當你們失敗時,人生三不五時一定會有失敗,我希望你的對手會對你的失敗幸災樂禍,讓你們理解運動家精神的重要性。我希望你們遭忽視,如此才會知道聆聽他人的重要性,我還希望你們遭遇足夠的痛苦來學習同理心。

不管是否來自我的希望,這些事終究會發生。至於你們是否能從中獲利,則取決於你們從不幸中獲得訊息的能力。

畢業致詞者通常會給學生一些建議。他們會給一些廣泛的建議,也會給一些有用的小撇步。最常給的建議就是:做自己。給所有穿著一樣的人如此建議實在有點怪,但你們確實應該做自己。只是你們得了解做自己的意義何在。除非你很完美,否則做自己不代表不能接受改變。在某些狀況來說,你不應該做自己,而是應該變成更好的人。大家說『做自己』是因為他們希望你們能阻擋外界要求你們做的事,但除非你們了解自己是誰,或思考過自己是誰,否則無法『做自己』。」

以下為英文原文:

「Now the commencement speakers will typically also wish you good luck and extend good wishes to you. I will not do that, and I’ll tell you why. From time to time in the years to come, I hope you will be treated unfairly, so that you will come to know the value of justice. I hope that you will suffer betrayal because that will teach you the importance of loyalty. Sorry to say, but I hope you will be lonely from time to time so that you don’t take friends for granted.
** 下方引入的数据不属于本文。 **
-- ==== Sys2Proof/Laws/Sparse.lean ====
section
/-! SUPPORT. Laws of the sparse maps: what a write does to a read, and the canonical form. -/
namespace Sys2Proof.Machine

variable {α : Type}

@[simp] theorem sget_nil (d : α) (k : Nat) : sget ([] : List (Nat × α)) d k = d := rfl

theorem sget_serase_same (m : List (Nat × α)) (d : α) (k : Nat) : sget (serase m k) d k = d := by
  induction m with
  | nil => rfl
  | cons p r ih => obtain ⟨a, v⟩ := p; by_cases h : a = k <;> simp [serase, sget, h, ih]

theorem sget_serase_ne (m : List (Nat × α)) (d : α) {k j : Nat} (hj : j ≠ k) : sget (serase m k) d j = sget m d j := by
  induction m with
  | nil => rfl
  | cons p r ih =>
    obtain ⟨a, v⟩ := p
    by_cases h : a = k
    · subst h; simp [serase, sget, ih, Ne.symm hj]
    · simp [serase, sget, h, ih]

theorem sget_sinsert_same (m : List (Nat × α)) (d : α) (k : Nat) (v : α) : sget (sinsert m k v) d k = v := by
  induction m with
  | nil => simp [sinsert, sget]
  | cons p r ih =>
    obtain ⟨a, w⟩ := p
    by_cases h : a < k
    · simp [sinsert, sget, h, ih, Nat.ne_of_lt h]
    · simp [sinsert, sget, h]

theorem sget_sinsert_ne (m : List (Nat × α)) (d : α) {k j : Nat} (v : α) (hj : j ≠ k) :
    sget (sinsert m k v) d j = sget m d j := by
  induction m with
  | nil => simp [sinsert, sget, Ne.symm hj]
  | cons p r ih =>
    obtain ⟨a, w⟩ := p
    by_cases h : a < k
    · simp [sinsert, sget, h, ih]
    · simp [sinsert, sget, h, Ne.symm hj]

/-- A read of the key that was written gives the value written. -/
@[simp] theorem sget_sset_same [DecidableEq α] (m : List (Nat × α)) (d : α) (k : Nat) (v : α) : sget (sset m d k v) d k = v := by
  unfold sset; split
  · rename_i h; rw [sget_serase_same, h]
  · exact sget_sinsert_same ..

/-- A write leaves every other key alone, whatever that key reads as where it is not listed. -/
theorem sget_sset_ne [DecidableEq α] (m : List (Nat × α)) (d e : α) {k j : Nat} (v : α) (hj : j ≠ k) :
    sget (sset m d k v) e j = sget m e j := by
  unfold sset; split
  · exact sget_serase_ne m e hj
  · rw [sget_sinsert_ne _ _ _ hj, sget_serase_ne m e hj]

theorem sget_sset [DecidableEq α] (m : List (Nat × α)) (d : α) (k j : Nat) (v : α) :
    sget (sset m d k v) d j = if j = k then v else sget m d j := by
  split
  · subst j; exact sget_sset_same ..
  · exact sget_sset_ne _ _ _ _ ‹_›

/-! ### The canonical form -/

/-- The keys of a map rise strictly, said of all pairs of entries. -/
def Rising (m : List (Nat × α)) : Prop := m.Pairwise fun p q => p.1 < q.1

theorem sortedKeys_iff (m : List (Nat × α)) : sortedKeys m = true ↔ Rising m := by
  unfold Rising
  induction m with
  | nil => simp [sortedKeys]
  | cons p r ih =>
    cases r with
    | nil => simp [sortedKeys]
    | cons q r =>
      obtain ⟨a, v⟩ := p; obtain ⟨b, w⟩ := q
      simp only [sortedKeys, Bool.and_eq_true, decide_eq_true_eq, ih, List.pairwise_cons, List.mem_cons]
      constructor
      · rintro ⟨h, h1, h2⟩
        refine ⟨?_, h1, h2⟩
        rintro x (rfl | hx)
        · exact h
        · exact Nat.lt_trans h (h1 x hx)
      · rintro ⟨h1, h2⟩
        exact ⟨h1 _ (.inl rfl), h2⟩

theorem mem_serase {m : List (Nat × α)} {k : Nat} {p : Nat × α} : p ∈ serase m k ↔ p ∈ m ∧ p.1 ≠ k := by
  induction m with
  | nil => simp [serase]
  | cons q r ih =>
    obtain ⟨a, v⟩ := q
    by_cases h : a = k
    · simp only [serase, h, if_true, ih, List.mem_cons]
      constructor
      · rintro ⟨h1, h2⟩; exact ⟨.inr h1, h2⟩
      · rintro ⟨rfl | h1, h2⟩
        · exact absurd rfl h2
        · exact ⟨h1, h2⟩
    · simp only [serase, h, if_false, List.mem_cons, ih]
      constructor
      · rintro (rfl | ⟨h1, h2⟩)
        · exact ⟨.inl rfl, h⟩
        · exact ⟨.inr h1, h2⟩
      · rintro ⟨rfl | h1, h2⟩
        · exact .inl rfl
        · exact .inr ⟨h1, h2⟩

theorem rising_serase {m : List (Nat × α)} (k : Nat) (h : Rising m) : Rising (serase m k) := by
  induction m with
  | nil => exact h
  | cons p r ih =>
    obtain ⟨a, v⟩ := p
    obtain ⟨h1, h2⟩ := List.pairwise_cons.mp h
    by_cases e : a = k
    · simp only [serase, e, if_true]; exact ih h2
    · simp only [serase, e, if_false]
      exact List.pairwise_cons.mpr ⟨fun q hq => h1 q (mem_serase.mp hq).1, ih h2⟩

theorem mem_sinsert {m : List (Nat × α)} {k : Nat} {v : α} {p : Nat × α} : p ∈ sinsert m k v ↔ p = (k, v) ∨ p ∈ m := by
  induction m with
  | nil => simp [sinsert]
  | cons q r ih =>
    obtain ⟨a, w⟩ := q
    by_cases h : a < k
    · simp only [sinsert, h, if_true, List.mem_cons, ih]; tauto
    · simp only [sinsert, h, if_false, List.mem_cons]

theorem rising_sinsert {m : List (Nat × α)} {k : Nat} (v : α) (h : Rising m) (hk : ∀ p ∈ m, p.1 ≠ k) :
    Rising (sinsert m k v) := by
  induction m with
  | nil => exact List.pairwise_singleton _ _
  | cons p r ih =>
    obtain ⟨a, w⟩ := p
    obtain ⟨h1, h2⟩ := List.pairwise_cons.mp h
    by_cases e : a < k
    · simp only [sinsert, e, if_true]
      refine List.pairwise_cons.mpr ⟨?_, ih h2 fun p hp => hk p (.tail _ hp)⟩
      intro q hq
      rcases mem_sinsert.mp hq with rfl | hq
      · exact e
      · exact h1 q hq
    · simp only [sinsert, e, if_false]
      have hka : k < a := by have := hk (a, w) (.head _); simp at this; omega
      refine List.pairwise_cons.mpr ⟨?_, h⟩
      intro q hq
      rcases List.mem_cons.mp hq with rfl | hq
      · exact hka
      · exact Nat.lt_trans hka (h1 q hq)

/-- A write keeps the keys rising. -/
theorem sortedKeys_sset [DecidableEq α] {m : List (Nat × α)} (d : α) (k : Nat) (v : α) (h : sortedKeys m = true) :
    sortedKeys (sset m d k v) = true := by
  rw [sortedKeys_iff] at *
  unfold sset; split
  · exact rising_serase k h
  · exact rising_sinsert v (rising_serase k h) fun p hp => (mem_serase.mp hp).2

/-- A write keeps the canonical form. -/
theorem Sparse.wf_sset [DecidableEq α] {m : List (Nat × α)} {d : α} (k : Nat) (v : α) (h : Sparse.wf d m = true) :
    Sparse.wf d (sset m d k v) = true := by
  simp only [Sparse.wf, Bool.and_eq_true] at *
  refine ⟨sortedKeys_sset d k v h.1, ?_⟩
  have h2 := h.2
  rw [List.all_eq_true] at h2 ⊢
  intro p hp
  unfold sset at hp
  split at hp
  · exact h2 p (mem_serase.mp hp).1
  · rcases mem_sinsert.mp hp with rfl | hp
    · simpa using ‹_›
    · exact h2 p (mem_serase.mp hp).1

/-- Keeping some entries keeps the canonical form. -/
theorem Sparse.wf_sfilter [DecidableEq α] {m : List (Nat × α)} {d : α} (f : Nat → Bool) (h : Sparse.wf d m = true) :
    Sparse.wf d (sfilter f m) = true := by
  simp only [Sparse.wf, Bool.and_eq_true, sortedKeys_iff] at *
  refine ⟨List.Pairwise.filter _ h.1, ?_⟩
  have h2 := h.2
  rw [List.all_eq_true] at h2 ⊢
  exact fun p hp => h2 p (List.mem_filter.mp hp).1

theorem sortedKeys_sfilter {m : List (Nat × α)} (f : Nat → Bool) (h : sortedKeys m = true) : sortedKeys (sfilter f m) = true := by
  rw [sortedKeys_iff] at *
  exact List.Pairwise.filter _ h

end Sys2Proof.Machine
end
I wish you bad luck, again, from time to time so that you will be conscious of the role of chance in life and understand that your success is not completely deserved and that the failure of others is not completely deserved either. And when you lose, as you will from time to time, I hope every now and then, your opponent will gloat over your failure. It is a way for you to understand the importance of sportsmanship. I hope you’ll be ignored so you know the importance of listening to others, and I hope you will have just enough pain to learn compassion. Whether I wish these things or not, they’re going to happen. And whether you benefit from them or not will depend upon your ability to see the message in your misfortunes.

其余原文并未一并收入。